◆ RECORDS PROVIDED
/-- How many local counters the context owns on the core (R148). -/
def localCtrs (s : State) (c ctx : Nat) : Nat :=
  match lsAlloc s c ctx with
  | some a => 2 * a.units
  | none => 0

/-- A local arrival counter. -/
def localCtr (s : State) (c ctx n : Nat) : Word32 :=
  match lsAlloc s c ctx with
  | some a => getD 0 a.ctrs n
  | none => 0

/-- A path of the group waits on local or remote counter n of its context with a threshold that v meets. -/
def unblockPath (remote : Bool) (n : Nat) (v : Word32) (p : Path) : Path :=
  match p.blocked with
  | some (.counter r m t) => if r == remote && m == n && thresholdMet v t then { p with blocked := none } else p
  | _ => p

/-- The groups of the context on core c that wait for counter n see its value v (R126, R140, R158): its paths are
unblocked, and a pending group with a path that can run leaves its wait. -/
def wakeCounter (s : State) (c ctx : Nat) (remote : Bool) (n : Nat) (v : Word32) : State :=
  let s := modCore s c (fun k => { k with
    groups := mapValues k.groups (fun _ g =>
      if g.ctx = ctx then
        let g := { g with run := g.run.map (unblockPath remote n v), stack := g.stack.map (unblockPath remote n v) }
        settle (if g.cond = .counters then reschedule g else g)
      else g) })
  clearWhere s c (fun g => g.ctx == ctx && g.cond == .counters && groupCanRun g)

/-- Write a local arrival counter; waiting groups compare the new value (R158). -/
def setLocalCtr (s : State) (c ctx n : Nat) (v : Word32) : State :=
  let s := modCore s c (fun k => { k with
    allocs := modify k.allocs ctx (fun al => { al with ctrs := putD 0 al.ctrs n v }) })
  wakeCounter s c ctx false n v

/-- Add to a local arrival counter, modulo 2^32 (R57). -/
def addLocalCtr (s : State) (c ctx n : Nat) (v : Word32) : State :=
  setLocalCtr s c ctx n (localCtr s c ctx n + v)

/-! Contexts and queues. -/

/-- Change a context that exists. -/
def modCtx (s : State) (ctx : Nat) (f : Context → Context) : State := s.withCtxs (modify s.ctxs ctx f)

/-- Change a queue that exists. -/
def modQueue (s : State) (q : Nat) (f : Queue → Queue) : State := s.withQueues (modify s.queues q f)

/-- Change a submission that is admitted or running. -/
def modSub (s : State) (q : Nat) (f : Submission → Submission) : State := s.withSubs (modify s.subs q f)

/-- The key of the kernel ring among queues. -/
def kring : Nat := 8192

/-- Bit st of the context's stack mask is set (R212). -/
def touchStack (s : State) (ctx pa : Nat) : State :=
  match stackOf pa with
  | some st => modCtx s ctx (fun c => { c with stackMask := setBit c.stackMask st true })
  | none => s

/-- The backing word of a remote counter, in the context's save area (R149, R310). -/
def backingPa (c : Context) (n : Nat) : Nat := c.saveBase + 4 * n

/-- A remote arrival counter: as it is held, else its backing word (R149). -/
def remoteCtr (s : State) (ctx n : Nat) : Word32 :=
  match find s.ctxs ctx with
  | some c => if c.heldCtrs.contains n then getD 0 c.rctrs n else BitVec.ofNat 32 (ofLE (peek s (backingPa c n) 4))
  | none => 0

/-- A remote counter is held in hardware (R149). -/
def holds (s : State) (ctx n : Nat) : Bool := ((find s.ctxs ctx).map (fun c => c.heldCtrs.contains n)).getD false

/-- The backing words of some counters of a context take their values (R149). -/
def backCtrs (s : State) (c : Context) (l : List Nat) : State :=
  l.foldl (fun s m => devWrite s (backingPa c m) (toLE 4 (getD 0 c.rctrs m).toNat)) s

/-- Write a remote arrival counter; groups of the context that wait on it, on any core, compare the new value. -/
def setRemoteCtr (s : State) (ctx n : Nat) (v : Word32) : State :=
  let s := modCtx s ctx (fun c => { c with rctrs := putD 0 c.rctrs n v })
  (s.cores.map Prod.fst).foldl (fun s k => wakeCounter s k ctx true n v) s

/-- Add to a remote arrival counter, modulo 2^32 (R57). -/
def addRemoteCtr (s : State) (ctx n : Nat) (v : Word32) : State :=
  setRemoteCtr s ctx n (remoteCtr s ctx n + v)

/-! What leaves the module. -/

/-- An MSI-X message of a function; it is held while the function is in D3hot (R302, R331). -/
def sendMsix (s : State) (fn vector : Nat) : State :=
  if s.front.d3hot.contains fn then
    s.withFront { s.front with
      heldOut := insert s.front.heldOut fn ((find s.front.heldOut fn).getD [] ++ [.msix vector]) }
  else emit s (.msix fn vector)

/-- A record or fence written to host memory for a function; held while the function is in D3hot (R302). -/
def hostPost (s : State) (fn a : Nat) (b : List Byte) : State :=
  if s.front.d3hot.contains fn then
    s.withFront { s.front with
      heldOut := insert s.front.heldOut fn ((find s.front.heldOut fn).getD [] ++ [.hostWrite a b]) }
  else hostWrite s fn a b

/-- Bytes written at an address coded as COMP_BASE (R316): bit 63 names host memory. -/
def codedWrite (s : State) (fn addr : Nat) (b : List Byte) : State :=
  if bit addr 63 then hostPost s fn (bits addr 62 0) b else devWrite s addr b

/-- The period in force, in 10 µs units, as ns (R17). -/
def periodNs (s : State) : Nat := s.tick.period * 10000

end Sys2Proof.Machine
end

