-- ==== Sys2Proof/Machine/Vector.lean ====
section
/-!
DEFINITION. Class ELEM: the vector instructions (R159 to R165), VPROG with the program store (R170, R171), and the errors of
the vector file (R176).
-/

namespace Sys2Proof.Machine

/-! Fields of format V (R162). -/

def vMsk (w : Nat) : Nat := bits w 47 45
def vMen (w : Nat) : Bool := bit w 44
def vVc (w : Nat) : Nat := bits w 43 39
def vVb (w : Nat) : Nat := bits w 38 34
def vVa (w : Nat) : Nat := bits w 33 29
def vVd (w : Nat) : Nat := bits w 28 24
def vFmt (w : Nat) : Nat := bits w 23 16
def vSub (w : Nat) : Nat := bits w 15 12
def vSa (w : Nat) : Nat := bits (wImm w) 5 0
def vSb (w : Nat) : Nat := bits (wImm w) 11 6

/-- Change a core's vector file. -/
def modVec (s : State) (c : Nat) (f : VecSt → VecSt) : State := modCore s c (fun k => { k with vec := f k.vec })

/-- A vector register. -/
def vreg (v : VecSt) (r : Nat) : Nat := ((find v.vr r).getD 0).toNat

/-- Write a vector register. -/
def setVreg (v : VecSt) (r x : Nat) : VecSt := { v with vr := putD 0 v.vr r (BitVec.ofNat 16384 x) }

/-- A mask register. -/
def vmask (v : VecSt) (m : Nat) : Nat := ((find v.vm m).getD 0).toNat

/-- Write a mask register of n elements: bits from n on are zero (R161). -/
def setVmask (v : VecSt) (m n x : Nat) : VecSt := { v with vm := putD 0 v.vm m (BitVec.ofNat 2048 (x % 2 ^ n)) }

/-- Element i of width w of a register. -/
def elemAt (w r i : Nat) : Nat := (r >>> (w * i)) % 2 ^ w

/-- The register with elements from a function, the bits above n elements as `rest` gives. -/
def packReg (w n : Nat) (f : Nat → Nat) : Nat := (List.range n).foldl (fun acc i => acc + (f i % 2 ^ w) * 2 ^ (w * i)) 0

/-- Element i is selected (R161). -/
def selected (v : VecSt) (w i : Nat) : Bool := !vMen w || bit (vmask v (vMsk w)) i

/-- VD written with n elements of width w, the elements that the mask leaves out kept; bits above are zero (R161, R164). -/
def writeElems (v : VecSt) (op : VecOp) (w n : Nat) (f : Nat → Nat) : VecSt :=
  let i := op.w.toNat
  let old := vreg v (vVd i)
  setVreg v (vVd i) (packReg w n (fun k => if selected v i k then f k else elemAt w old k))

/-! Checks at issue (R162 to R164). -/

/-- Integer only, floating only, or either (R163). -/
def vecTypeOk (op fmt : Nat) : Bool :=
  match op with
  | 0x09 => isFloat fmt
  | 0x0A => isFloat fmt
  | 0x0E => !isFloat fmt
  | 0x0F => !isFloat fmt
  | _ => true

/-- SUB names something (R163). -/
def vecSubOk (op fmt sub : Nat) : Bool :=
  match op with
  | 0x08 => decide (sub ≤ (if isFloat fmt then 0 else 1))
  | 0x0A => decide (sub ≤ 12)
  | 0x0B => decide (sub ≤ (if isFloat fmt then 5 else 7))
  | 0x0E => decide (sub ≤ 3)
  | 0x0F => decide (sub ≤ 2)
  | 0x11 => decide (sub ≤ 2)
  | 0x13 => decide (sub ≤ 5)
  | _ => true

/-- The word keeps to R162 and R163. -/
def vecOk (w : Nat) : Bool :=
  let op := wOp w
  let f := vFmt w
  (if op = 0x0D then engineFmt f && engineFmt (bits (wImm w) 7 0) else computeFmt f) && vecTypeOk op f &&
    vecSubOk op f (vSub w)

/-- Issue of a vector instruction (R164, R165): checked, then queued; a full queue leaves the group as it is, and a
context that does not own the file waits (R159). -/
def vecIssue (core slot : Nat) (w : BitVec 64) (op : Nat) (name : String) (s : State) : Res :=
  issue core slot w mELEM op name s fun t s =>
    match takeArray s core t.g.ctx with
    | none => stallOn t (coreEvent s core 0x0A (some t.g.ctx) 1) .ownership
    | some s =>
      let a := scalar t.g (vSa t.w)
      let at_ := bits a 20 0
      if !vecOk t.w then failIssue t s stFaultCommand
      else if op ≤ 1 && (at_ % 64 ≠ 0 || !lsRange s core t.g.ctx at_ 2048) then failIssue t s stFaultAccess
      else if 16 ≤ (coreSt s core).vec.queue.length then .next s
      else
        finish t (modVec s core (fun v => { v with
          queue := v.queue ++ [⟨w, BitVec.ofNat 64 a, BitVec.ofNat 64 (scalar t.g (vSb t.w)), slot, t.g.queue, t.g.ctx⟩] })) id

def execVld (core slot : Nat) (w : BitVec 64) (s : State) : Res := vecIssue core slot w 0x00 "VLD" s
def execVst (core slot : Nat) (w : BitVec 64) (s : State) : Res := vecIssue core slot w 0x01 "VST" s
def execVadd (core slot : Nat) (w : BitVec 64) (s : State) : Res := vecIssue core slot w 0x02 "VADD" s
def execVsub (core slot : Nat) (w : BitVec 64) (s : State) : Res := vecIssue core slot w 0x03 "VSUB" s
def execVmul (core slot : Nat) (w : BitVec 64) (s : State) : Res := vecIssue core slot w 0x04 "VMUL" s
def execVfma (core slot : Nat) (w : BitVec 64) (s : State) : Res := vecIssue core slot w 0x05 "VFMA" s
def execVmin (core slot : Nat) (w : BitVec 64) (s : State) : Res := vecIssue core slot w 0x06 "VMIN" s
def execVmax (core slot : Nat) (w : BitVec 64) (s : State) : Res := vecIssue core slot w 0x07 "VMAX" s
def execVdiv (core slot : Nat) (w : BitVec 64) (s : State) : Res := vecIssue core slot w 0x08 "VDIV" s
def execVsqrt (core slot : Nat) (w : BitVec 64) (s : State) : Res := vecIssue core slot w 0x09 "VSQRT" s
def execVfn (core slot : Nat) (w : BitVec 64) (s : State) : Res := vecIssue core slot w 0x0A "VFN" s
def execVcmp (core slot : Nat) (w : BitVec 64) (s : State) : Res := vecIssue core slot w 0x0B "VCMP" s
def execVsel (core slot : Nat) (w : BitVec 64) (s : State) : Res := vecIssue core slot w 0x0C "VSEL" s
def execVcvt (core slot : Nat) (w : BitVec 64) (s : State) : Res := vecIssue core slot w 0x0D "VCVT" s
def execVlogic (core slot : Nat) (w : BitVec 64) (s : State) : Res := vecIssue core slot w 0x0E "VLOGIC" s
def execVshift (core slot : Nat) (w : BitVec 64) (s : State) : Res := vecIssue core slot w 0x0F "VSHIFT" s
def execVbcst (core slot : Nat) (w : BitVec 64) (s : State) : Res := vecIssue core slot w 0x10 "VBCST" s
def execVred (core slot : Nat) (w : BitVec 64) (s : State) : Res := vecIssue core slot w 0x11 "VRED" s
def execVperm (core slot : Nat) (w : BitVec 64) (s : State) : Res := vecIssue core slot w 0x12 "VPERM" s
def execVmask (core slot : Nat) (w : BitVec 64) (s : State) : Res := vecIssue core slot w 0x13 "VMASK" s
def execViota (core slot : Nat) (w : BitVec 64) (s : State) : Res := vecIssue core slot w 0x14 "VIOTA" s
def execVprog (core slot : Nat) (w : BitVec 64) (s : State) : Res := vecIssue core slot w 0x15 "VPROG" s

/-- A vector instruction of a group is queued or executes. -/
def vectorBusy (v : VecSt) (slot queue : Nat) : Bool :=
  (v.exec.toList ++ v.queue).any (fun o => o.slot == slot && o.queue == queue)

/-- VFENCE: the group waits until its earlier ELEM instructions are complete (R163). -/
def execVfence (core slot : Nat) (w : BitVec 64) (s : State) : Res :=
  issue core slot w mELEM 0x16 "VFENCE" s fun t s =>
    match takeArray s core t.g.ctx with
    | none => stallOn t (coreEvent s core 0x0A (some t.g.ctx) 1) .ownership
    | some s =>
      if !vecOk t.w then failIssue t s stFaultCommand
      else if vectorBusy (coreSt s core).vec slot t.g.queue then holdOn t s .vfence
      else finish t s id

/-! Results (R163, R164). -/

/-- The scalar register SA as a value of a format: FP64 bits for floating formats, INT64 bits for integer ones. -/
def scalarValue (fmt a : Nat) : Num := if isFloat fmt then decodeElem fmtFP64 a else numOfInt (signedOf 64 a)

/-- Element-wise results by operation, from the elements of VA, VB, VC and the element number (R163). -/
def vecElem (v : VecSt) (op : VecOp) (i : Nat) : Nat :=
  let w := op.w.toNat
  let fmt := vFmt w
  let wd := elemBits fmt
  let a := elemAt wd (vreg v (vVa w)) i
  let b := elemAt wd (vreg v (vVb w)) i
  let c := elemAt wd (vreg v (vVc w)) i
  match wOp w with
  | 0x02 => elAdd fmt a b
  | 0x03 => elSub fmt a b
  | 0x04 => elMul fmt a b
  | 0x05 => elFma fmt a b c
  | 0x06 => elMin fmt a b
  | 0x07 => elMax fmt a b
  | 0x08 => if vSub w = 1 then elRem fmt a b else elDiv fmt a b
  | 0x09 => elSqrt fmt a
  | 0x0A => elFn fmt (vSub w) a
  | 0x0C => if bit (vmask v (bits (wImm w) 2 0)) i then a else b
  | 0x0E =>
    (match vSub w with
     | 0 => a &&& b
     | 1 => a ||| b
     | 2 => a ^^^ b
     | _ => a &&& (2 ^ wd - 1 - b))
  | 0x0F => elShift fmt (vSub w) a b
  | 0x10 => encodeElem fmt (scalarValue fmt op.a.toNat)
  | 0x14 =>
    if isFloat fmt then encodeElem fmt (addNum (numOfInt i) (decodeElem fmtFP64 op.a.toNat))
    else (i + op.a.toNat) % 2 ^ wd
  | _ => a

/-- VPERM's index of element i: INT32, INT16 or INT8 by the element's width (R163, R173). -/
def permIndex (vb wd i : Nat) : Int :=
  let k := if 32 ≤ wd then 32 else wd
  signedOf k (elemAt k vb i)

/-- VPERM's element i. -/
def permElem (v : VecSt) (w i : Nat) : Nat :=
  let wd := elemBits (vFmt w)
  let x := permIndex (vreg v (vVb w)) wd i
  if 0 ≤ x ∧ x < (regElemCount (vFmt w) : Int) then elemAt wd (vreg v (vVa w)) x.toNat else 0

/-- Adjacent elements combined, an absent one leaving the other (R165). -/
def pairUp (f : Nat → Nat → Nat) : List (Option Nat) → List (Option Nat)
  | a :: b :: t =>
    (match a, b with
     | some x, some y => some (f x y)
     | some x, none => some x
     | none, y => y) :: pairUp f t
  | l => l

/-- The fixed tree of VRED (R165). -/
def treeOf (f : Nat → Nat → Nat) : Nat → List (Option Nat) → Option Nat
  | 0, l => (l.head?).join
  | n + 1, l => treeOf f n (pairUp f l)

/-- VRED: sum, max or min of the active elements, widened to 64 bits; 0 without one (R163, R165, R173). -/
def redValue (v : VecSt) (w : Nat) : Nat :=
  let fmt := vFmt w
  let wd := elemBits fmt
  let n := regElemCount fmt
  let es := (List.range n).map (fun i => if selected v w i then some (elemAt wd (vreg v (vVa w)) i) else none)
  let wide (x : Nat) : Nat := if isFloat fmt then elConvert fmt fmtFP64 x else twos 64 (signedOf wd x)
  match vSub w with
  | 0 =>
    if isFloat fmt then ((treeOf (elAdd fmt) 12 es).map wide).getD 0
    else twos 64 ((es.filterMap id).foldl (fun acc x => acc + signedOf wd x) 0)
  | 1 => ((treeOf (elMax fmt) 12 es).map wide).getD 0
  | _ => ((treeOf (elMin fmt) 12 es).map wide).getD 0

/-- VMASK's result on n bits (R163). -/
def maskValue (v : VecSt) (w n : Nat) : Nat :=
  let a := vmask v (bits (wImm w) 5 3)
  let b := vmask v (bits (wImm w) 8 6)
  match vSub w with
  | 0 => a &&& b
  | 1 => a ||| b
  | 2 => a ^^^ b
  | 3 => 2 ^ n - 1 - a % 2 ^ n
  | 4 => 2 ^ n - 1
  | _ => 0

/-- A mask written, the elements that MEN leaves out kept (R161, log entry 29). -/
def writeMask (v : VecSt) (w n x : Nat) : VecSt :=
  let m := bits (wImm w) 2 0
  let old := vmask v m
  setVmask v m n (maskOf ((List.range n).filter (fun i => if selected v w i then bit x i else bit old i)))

◆ REQUIRED WORK
Return the opening line of the data and every line after it through the line containing "queue that exists. -/", please, exactly as written and with nothing added.

◆ TASK SOLUTION
/-- How many local counters the context owns on the core (R148). -/
def localCtrs (s : State) (c ctx : Nat) : Nat :=
  match lsAlloc s c ctx with
  | some a => 2 * a.units
  | none => 0

/-- A local arrival counter. -/
def localCtr (s : State) (c ctx n : Nat) : Word32 :=
  match lsAlloc s c ctx with
  | some a => getD 0 a.ctrs n
  | none => 0

/-- A path of the group waits on local or remote counter n of its context with a threshold that v meets. -/
def unblockPath (remote : Bool) (n : Nat) (v : Word32) (p : Path) : Path :=
  match p.blocked with
  | some (.counter r m t) => if r == remote && m == n && thresholdMet v t then { p with blocked := none } else p
  | _ => p

/-- The groups of the context on core c that wait for counter n see its value v (R126, R140, R158): its paths are
unblocked, and a pending group with a path that can run leaves its wait. -/
def wakeCounter (s : State) (c ctx : Nat) (remote : Bool) (n : Nat) (v : Word32) : State :=
  let s := modCore s c (fun k => { k with
    groups := mapValues k.groups (fun _ g =>
      if g.ctx = ctx then
        let g := { g with run := g.run.map (unblockPath remote n v), stack := g.stack.map (unblockPath remote n v) }
        settle (if g.cond = .counters then reschedule g else g)
      else g) })
  clearWhere s c (fun g => g.ctx == ctx && g.cond == .counters && groupCanRun g)

/-- Write a local arrival counter; waiting groups compare the new value (R158). -/
def setLocalCtr (s : State) (c ctx n : Nat) (v : Word32) : State :=
  let s := modCore s c (fun k => { k with
    allocs := modify k.allocs ctx (fun al => { al with ctrs := putD 0 al.ctrs n v }) })
  wakeCounter s c ctx false n v

/-- Add to a local arrival counter, modulo 2^32 (R57). -/
def addLocalCtr (s : State) (c ctx n : Nat) (v : Word32) : State :=
  setLocalCtr s c ctx n (localCtr s c ctx n + v)

/-! Contexts and queues. -/

/-- Change a context that exists. -/
def modCtx (s : State) (ctx : Nat) (f : Context → Context) : State := s.withCtxs (modify s.ctxs ctx f)

/-- Change a queue that exists. -/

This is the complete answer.